The hardness is 5 to 7, specific gravity 3.45 to 3.70, lustre vitreous and pearly; it is infusible before the blow-pipe, but fuses with borax; is not attacked by acids, and is composed of:

Silica 36.8

Alumina 63.2

Cyanite is found in Switzerland, the Tyrol, Styria, Carinthia, Bohemia, Norway, Finland, France, South America, Scotland, Ireland, Siberia, the East Indies, and the United States. Clean specimens are not plentiful, and fine blue pieces have frequently been sold for sapphires. The cyanite can be distinguished from the sapphire by its inferior hardness and lighter weight.

LAPIS LAZULI.

Lapis lazuli, the sapphire of the ancients, is a mineral, translucent to opaque, ranging in color from colorless to an azure-blue, violet-blue, green, and red.

The principal color, however, is a rich, azure blue, sometimes shading into green, and having a vitreous to greasy lustre.

Its hardness is 5 to 5.5, specific gravity 2.38 to 2.42; it is decomposed by muriatic acid, and fuses before the blow-pipe to a white glass. It is rarely found clean, but has usually a number of veins and spots of a metallic nature.
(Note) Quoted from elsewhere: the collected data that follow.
-- ==== Sys2Proof/Machine/Prot.lean ====
section
/-! DEFINITION. Channel protection and diagnosis (chapter 06): thresholds, envelopes, the wire model, trips, the
restart decision, learning, diagnosis, and the commands of family 03h. Currents in uA unless a name says mA. -/

namespace Sys2Proof.Machine

/-! ### Thresholds (Tables 6-2, 6-3, 6-4, 6-9) -/

/-- Static latch threshold in mA (Table 6-2). -/
def staticMA (cls step : Nat) : Nat :=
  ([[12000, 18000, 24000, 30000, 40000, 50000, 65000, 80000], [4000, 6000, 8000, 10000, 14000, 18000, 24000, 32000],
    [800, 1200, 1600, 2400, 3200, 4500, 6000, 8000]].getD cls []).getD step 0

/-- ISCL in mA (Table 6-3). -/
def isclMA (cls : Nat) : Nat := [160000, 64000, 16000].getD cls 0

/-- Peak step in uA and the largest ENV_PEAK (Table 6-4). -/
def peakStep (cls : Nat) : Nat := [1000000, 250000, 62500].getD cls 0
def peakMax (cls : Nat) : Nat := if cls = 0 then 150 else 240

/-- tRTY in ns (Table 6-9). -/
def tRTY (code : Nat) : Nat :=
  ([5, 20, 100, 500, 1000, 2000, 5000, 10000, 20000, 50000, 100000, 200000, 500000, 1000000, 2000000, 5000000].getD code 0)
    * Config.us

/-- tCLN (R217). -/
def tCLN : Nat := 60 * Config.sec

def ocStep (c : OutSt) : Nat := fld c.cfg1 29 3
def tripLatch (c : OutSt) : Bool := c.cfg1.getLsbD 28
def retrySet (c : OutSt) : Nat := fld c.cfg1 24 4
def staticUA (n : Fin 96) (c : OutSt) : Nat := staticMA (outClass n) (ocStep c) * 1000

/-! ### Envelopes (R204 to R210) -/

/-- Largest k up to `hi` with k^h * 2^m at most d^h, by bisection. -/
def decayRoot (d h m : Nat) : Nat → Nat → Nat → Nat
  | 0, lo, _ => lo
  | fuel + 1, lo, hi =>
    let mid := (lo + hi + 1) / 2
    if lo = hi then lo
    else if mid ^ h * 2 ^ m ≤ d ^ h then decayRoot d h m fuel mid hi
    else decayRoot d h m fuel lo (mid - 1)

/-- d * 2^(-m/h), rounded down (R205). -/
def decayed (d h m : Nat) : Nat := decayRoot d h m 20 0 d

/-- The window of R209 that holds t us, and its end in us (Table 6-5). -/
def windowEnds : List Nat := [250, 500, 1000, 2000, 4000, 8000, 16000, 32000, 64000, 128000]
def windowOf (us : Nat) : Nat := (windowEnds.filter (· ≤ us)).length

/-- When the envelope ends, us after the start of RISING (R205, R210). -/
def envEnd (e : Env) : Nat :=
  if e.mode == 2 then
    ((List.range 10).filter fun w => e.codes.getD w 0 ≠ 0).foldl (fun m w => max m (windowEnds.getD w 0)) 0
  else e.hold * 10 + 6 * (e.half * 500)

/-- The envelope limit in half mA at t us (R205, R210); every peak step is a whole number of them. -/
def envHalfMA (n : Fin 96) (c : OutSt) (e : Env) (us : Nat) : Nat :=
  let st := 2 * staticMA (outClass n) (ocStep c)
  let step := peakStep (outClass n)
  if e.mode == 2 then
    let code := e.codes.getD (windowOf us) 0
    if code = 0 then st else code * step / 500
  else
    let peak := max (e.peak * step / 500) st
    let t := us / 10
    let hold := e.hold
    let half := e.half * 50
    if t < hold then peak
    else if t < hold + 6 * half then st + decayed (peak - st) half (t - hold)
    else st

/-- The largest whole number of mA within the envelope limit: a current in mA exceeds the limit when it exceeds this. -/
def envLimit (n : Fin 96) (c : OutSt) (e : Env) (us : Nat) : Nat := envHalfMA n c e us / 2

def sinceRiseUs (c : OutSt) (s : State) : Nat := (now s - c.riseAt) / Config.us

/-! ### The restart decision (R216, R217) -/

def hotSpotOk (r : Fin 7) (s : State) : Bool := decide (s.regs[r].hot < (fld s.regs[r].cfg2 24 8 : Int) * 240)

/-- The junction, of a gang each, is below 150 degC (R215, R216). -/
def tjCool (n : Fin 96) (s : State) : Bool :=
  decide (s.outs[n].tj < 150) && (match s.outs[n].partner with | some m => decide (s.outs[m].tj < 150) | none => true)

def cool (n : Fin 96) (s : State) : Bool :=
  let c := s.outs[n]
  tjCool n s && hotSpotOk (outRegion n) s && decide (c.theta * 2 < 2 ^ 32)
    && decide (c.coolFrom + tRTY (fld c.cfg1 20 4) ≤ now s)

/-- A unit that has tripped or latched takes the next slot of its block's ADC, once (R187, R304). -/
def askSlot (u : UnitRef) (s : State) : State :=
  let ask (b i : Nat) : State :=
    modSeq (Fin.ofNat 25 b) (fun q => { q with tripped := if q.tripped.contains i then q.tripped else q.tripped ++ [i] }) s
  match u with
  | .out n => ask (outBlock n) (n.val % 8)
  | .leg n => ask (12 + n.val / 8) (n.val % 8)
  | .vh g => ask (14 + g.val / 2) (8 + g.val % 2)
  | _ => s

/-- Release to NONE; with demand the cell restarts (R217). A granted release rejoins the PWM pattern (R220). -/
def releaseCell (n : Fin 96) (granted : Bool) (s : State) : State :=
  let s := cleanSync n s
  let s := modOut n (fun c => { c with prot := .none, clear := false }) s
  let s := if granted && 2 ≤ s.outs[n].mode.toNat then
      let c := s.outs[n]
      startPeriod n (periodStart c.mode (stagger c) n c.vals (zone s)) (zone s) s else s
  let c := s.outs[n]
  if demand c then
    let s := if granted || retrySet c = 15 then s else modOut n (fun c => { c with retry := c.retry - 1 }) s
    let s := outNote 0x0306 info n (s.outs[n].retry) ((now s - c.tripAt) / Config.ms) c.tripKind (stickProt n 0x200 s)
    gateCell n s
  else gateCell n s

/-- The restart decision for the primary `n` (R216); only while its domain is on (R219). -/
def decideCell (n : Fin 96) (s : State) : State :=
  let c := s.outs[n]
  if !domOn (outDomain n) s then s
  else match c.prot with
    | .none => s
    | .offPending =>
      if c.clear && cool n s then releaseCell n true s
      else if tripLatch c || c.retry = 0 then
        let s := askSlot (.out n) (modOut n (fun c => { c with prot := .latched }) s)
        let s := stickProt n (if !tripLatch c then 0xC00 else 0x400) s
        outNote 0x0307 error n c.tripKind (if tripLatch c then 1 else 2) (retrySet c) s
      else if cool n s then releaseCell n false s
      else s
    | .latched => if c.clear && cool n s then releaseCell n true s else s

/-! ### Trips (R198 to R203, R215, R218) -/

/-- Parameters of a trip's record (Table 6-21). -/
abbrev TripPars := Nat × Nat × Nat

/-- The bit of a trip kind in the flags of a record (R234): 1 over-current, 2 envelope, 3 thermal, 4 wire. -/
def tripFlag (kind : Nat) : BitVec 4 := BitVec.ofNat 4 (2 ^ (kind - 1))

/-- The first trip of a set in the order of R200, as its kind. -/
def firstTrip (m : BitVec 4) : Nat :=
  if m.getLsbD 0 then 1 else if m.getLsbD 1 then 2 else if m.getLsbD 2 then 3 else 4

/-- A core cycle of the model is one instant of its timebase (log entry 16): cell `p` has tripped in this one. -/
def trippedNow (p : Fin 96) (s : State) : Bool := s.outs[p].trips != 0 && s.outs[p].tripAt = now s

/-- The state and the envelope that this core cycle's trips of cell `n` meet (R200). -/
def tripState (n : Fin 96) (s : State) : CellState × Option Env :=
  let p := primary n s
  if trippedNow p s then (s.outs[p].tripFrom, s.outs[p].tripEnv) else (s.outs[n].st, s.outs[p].env)

/-- Rewrite the record of this core cycle's trips of cell `p`, whose first was of kind `old`. -/
def amendTrip (p : Fin 96) (old : Nat) (f : Rec → Rec) (s : State) : State :=
  let fix (r : Rec) : Rec :=
    if r.code == BitVec.ofNat 16 (0x300 + old) && r.cls == 1 && r.idx.toNat = p.val && r.life == s.clk.life then f r else r
  let a := s.alm
  { s with alm := { a with
      batch := a.batch.map fix, intake := a.intake.map fun c => { c with rec_ := fix c.rec_ }
      staging := a.staging.map fun x => match x with | .record r => .record (fix r) | y => y } }

/-- A further trip of a core cycle: the one record names the first in order and flags the others (R200, R234). -/
def tripAgain (p : Fin 96) (kind : Nat) (v : TripPars) (s : State) : State :=
  let m := s.outs[p].trips
  let m' := m ||| tripFlag kind
  let old := firstTrip m
  let first := firstTrip m'
  if m' == m then s
  else
    let s := amendTrip p old (fun r =>
      let r := { r with code := BitVec.ofNat 16 (0x300 + first), flags := m' &&& ~~~tripFlag first }
      if first = old then r
      else { r with p1 := BitVec.ofNat 32 v.1, p2 := BitVec.ofNat 32 v.2.1, p3 := BitVec.ofNat 32 v.2.2 }) s
    modOut p (fun c => { c with trips := m', tripKind := first }) s

/-- A trip of cell `n` with its sticky bit, kind and record (R199, R200). The gate discharges at the fast protection rate, which no
SLEW setting slows (R168). -/
def tripCell (n : Fin 96) (bit : BitVec 16) (kind : Nat) (v : TripPars) (s : State) : State :=
  let p := primary n s
  let met := tripState n s
  let s := askSlot (.out n) (stickProt p bit (cleanSync p s))
  if trippedNow p s then tripAgain p kind v s
  else
    let s := outNote (BitVec.ofNat 16 (0x300 + kind)) error n v.1 v.2.1 v.2.2 s
    let s := match s.outs[n].st with
      | .rising | .on | .falling => modPair p (fun c => { c with slewAct := 0 }) (fall p s)
      | _ => s
    let s := modOut p (fun c =>
      { c with prot := if c.prot == .latched then .latched else .offPending, tripAt := now s, tripKind := kind
               trips := tripFlag kind, tripFrom := met.1, tripEnv := met.2, coolFrom := now s
               cleanNs := 0, tok := .none, env := none, fastTok := false }) s
    let s := decideCell p s
    protectionWake (outRegion n).val (outDomain n) (cellPosition (.out n)) (if kind = 3 then 2 else if kind = 4 then 3 else 1) s

/-- The cell is powered: its domain holds its gate (Table 4-3). -/
def cellPowered (n : Fin 96) (s : State) : Bool := (domState (outDomain n) s).answer != .off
It is composed of:

Silica 45.

Alumina 31.76

Soda 9.09

Lime 3.52

Sulphuric acid 5.89

and traces of iron, soda, and potash.

This mineral is found in Siberia, Transylvania, Persia, China, Thibet, Tartary, South America, India, and Brazil.

Lapis lazuli is sometimes employed for jewelry, and was for some centuries ground up and used to make the mineral paint known as genuine ultramarine. This paint is now produced chemically, and the more costly mineral compound is rarely used.

The imitation of lapis lazuli for jewelry purposes is also very easy, as metal filings can be readily introduced into the azure blue glass, and thus an imitation of the genuine stone produced, which is perfect except in hardness.